WHAT IS BEING ASKED>
The required output is the lines below from the line containing "c.asks.foldl (fun d" to the line containing "see (log 3). -/", inclusive, retyped exactly. No other lines belong in it.

RECORDS FOR THIS EXERCISE>
/-- Issue of an instruction; `noSlot`: it may not stand in a delay slot (14 R624, 15 R660). -/
def issue (w : CoreId) (words : Nat) (noSlot : Bool) (body : Device → Core → Issued) (d : Device) : Device :=
  if !d.canIssue w words then d
  else if d.atBreakpoint w then d.haltNow
  else match d.fetchFails w words with
  | some f => finish w words 0 (.fault f (d.countFetch w f) (d.core w).arrive)
  | none =>
    let k0 := d.core w
    let wait := if k0.longMid then 0 else d.chip.fetchWait w k0 words
    let d := d.modChip (Chip.fetched w k0 words)
    let k := k0.arrive
    finish w words wait (if noSlot && k.branch.isSome then .fault slotFaultInfo d k else body d k)

/-- A pending source above ML is taken at an issue boundary (14 R627, 16 R674). -/
def interrupt (w : CoreId) (parity : Bool) (d : Device) : Device :=
  let k := d.core w
  if !(d.chip.clk.running && k.running && !k.halted && k.frozen.isNone && k.branch.isNone) then d
  else match d.chip.takenSource w (mlOf k.st) with
  | some (vec, level) => d.enterInterrupt w vec level parity
  | none => d

/-! ## Stores that drain (16 R689) -/

/-- The oldest buffered store drains. -/
def drainOne (w : CoreId) (parity : Bool) (d : Device) : Device :=
  match (d.core w).wbuf with
  | [] => d
  | s :: rest =>
    let d := d.modCore w fun k => { k with wbuf := rest }
    let f := d.chip.judge (coreNo w) .write s.addr parity
    if f ≠ 0 then d.modChip fun c => (c.refuseTransfer (coreNo w) s.addr).notice w s.addr f
    else d.modChip (Chip.busWrite (initOf w) s.fromRom d.cur s.addr s.bytes)

/-- Every buffered store drains, the oldest first; `parity`: whose parity fails. -/
def drainAll (w : CoreId) (parity : List Bool) (d : Device) : Device :=
  ((List.range (d.core w).wbuf.length).foldl (fun (d : Device) i => d.drainOne w (parity.getD i false)) d)

/-! ## Starts and resets of the cores -/

/-- The core as a release or an entry to an image leaves it (14 Table 14-7, R636). -/
def imageCore (b0 b1 b2 : Byte) (entry base rom sram : Nat) (hasRom fused : Bool) : Core :=
  let en (f : Nat) : Word := BitVec.ofNat 32 (0x80000000 + f % 1048576)
  let t : Vector Word 15 := Vector.ofFn fun n =>
    if 12 ≤ n.val then en (sram + (n.val - 12)) else if hasRom && n.val = 11 then en rom else en (base + n.val)
  let regs : Vector Byte 16 := Vector.ofFn fun n => if n.val = 0 then b0 else if n.val = 1 then b1 else if n.val = 2 then b2 else 0
  { regs, pc := BitVec.ofNat 16 (0x100 + entry) &&& 0xFFFE, wt := t, fwt := t, trap := fused, running := true }

/-- The Curator core at its release. -/
def curStart (c : Chip) : Core :=
  imageCore (byteOf c.startReason) (byteOf c.start.cause) (byteOf c.start.slotCur)
    (hdrEntry (c.slotHeader 1 c.start.slotCur)) (0x20000 + 0x100 * c.start.slotCur) 0 0x10000 false c.trapFused

/-- The Registrar core as the Plinth enters its image. -/
def regStart (c : Chip) : Core :=
  imageCore (byteOf c.startReason) (byteOf c.start.cause) (byteOf c.start.slotReg)
    (hdrEntry (c.slotHeader 2 c.start.slotReg)) (0x20200 + 0x40 * c.start.slotReg) 0 0x12000 true c.trapFused

/-- The Registrar core in the Plinth, at physical 0 (12 R512; log 28). -/
def plinthCore (c : Chip) : Core :=
  let t : Vector Word 15 := (Vector.replicate 15 (0 : Word)).set 0 (0x80000000 : Word)
  { wt := t, fwt := t, trap := c.trapFused, running := c.clk.running }

/-- What the chip asked for, but for a Cold reset. -/
def onAsk (a : Ask) (d : Device) : Device :=
  match a with
  | .cold _ _ => d
  | .curReset cause =>
    let d := d.drainAll .curator []
    { d with chip := d.chip.curReset cause, cur := {} }
  | .holdCurator =>
    -- the Registrar core runs the Plinth service loop (01 Table 01-4)
    let d := (d.drainAll .curator []).drainAll .registrar []
    { d with chip := d.chip.warmReset, cur := {}, reg := plinthCore d.chip }
  | .release =>
    if d.cur.running then d else
    let c := d.chip.releaseChip
    { chip := c, cur := curStart c, reg := { d.reg with regs := d.reg.regs.set 0 0 } }
  | .enterRegistrar => { d with reg := regStart d.chip }
  | .halt =>
    if !d.chip.right rHalt ∨ !d.cur.running ∨ d.cur.halted then d
    else if d.cur.branch.isSome ∨ d.cur.frozen.isSome then { d with cur := { d.cur with haltReq := true } }
    else d.haltNow
  | .resume =>
    if !d.chip.right rHalt ∨ !d.cur.halted then d
    else { d with chip := d.chip.freeTimers, cur := { d.cur with halted := false, fwt := d.cur.wt, pastBp := true } }
  | .step =>
    if !d.chip.right rHalt ∨ !d.cur.halted then d
    else { d with cur := { d.cur with halted := false, stepping := true, fwt := d.cur.wt, pastBp := true } }
  | .coreWrite v =>
    if d.cur.halted && d.chip.right rCoreReg then { d with cur := coreAssign d.chip.dbg.creg.toNat v d.cur } else d

/-- What the chip asked for is done in order; a Cold reset ends it. -/
def answerAsks : List Ask → Device → Device
  | [], d => d
  | .cold cause env :: _, d =>
    -- what the array and the OTP were doing is cut off
    let c := (if d.chip.clk.running then d.chip.otpCut.cnsCut true else d.chip).coldStart cause env
    c.asks.foldl (fun d a => onAsk a d) { chip := { c with asks := [] }, cur := {}, reg := plinthCore c }
  | a :: r, d => answerAsks r (onAsk a d)

/-- Up to `n` rounds of requests: what is done for one may ask for more, as a store that drains before a reset. -/
def settleN : Nat → Device → Device
  | 0, d => { d with chip := { d.chip with asks := [] } }
  | n + 1, d => if d.chip.asks = [] then d else settleN n (answerAsks d.chip.asks { d with chip := { d.chip with asks := [] } })

/-- No request of the chip stays open. -/
def settle (d : Device) : Device := settleN 4 d

end Device

namespace State

/-- A command on the device; what the chip asks for is done with it. -/
def onDevice (f : Device → Device) (s : State) : State := { s with dev := (f s.dev).settle }

/-- A command on the chip that may ask for a reset or for the cores. -/
def onAll (f : Chip → Chip) (s : State) : State := s.onDevice (Device.modChip f)

/-- The same for an event that only a powered main domain out of reset can see (log 3). -/
def onRun (f : Chip → Chip) (s : State) : State := s.onAll fun c => if c.clk.running then f c else c

/-- An instruction issues on a core. -/
def issue (w : CoreId) (words : Nat) (noSlot : Bool) (body : Device → Core → Issued) (s : State) : State :=
  s.onDevice (Device.issue w words noSlot body)

end State

end Sys2Proof.Machine
end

TASK OUTPUT>
    c.asks.foldl (fun d a => onAsk a d) { chip := { c with asks := [] }, cur := {}, reg := plinthCore c }
  | a :: r, d => answerAsks r (onAsk a d)

/-- Up to `n` rounds of requests: what is done for one may ask for more, as a store that drains before a reset. -/
def settleN : Nat → Device → Device
  | 0, d => { d with chip := { d.chip with asks := [] } }
  | n + 1, d => if d.chip.asks = [] then d else settleN n (answerAsks d.chip.asks { d with chip := { d.chip with asks := [] } })

/-- No request of the chip stays open. -/
def settle (d : Device) : Device := settleN 4 d

end Device

namespace State

/-- A command on the device; what the chip asks for is done with it. -/
def onDevice (f : Device → Device) (s : State) : State := { s with dev := (f s.dev).settle }

/-- A command on the chip that may ask for a reset or for the cores. -/
def onAll (f : Chip → Chip) (s : State) : State := s.onDevice (Device.modChip f)

/-- The same for an event that only a powered main domain out of reset can see (log 3). -/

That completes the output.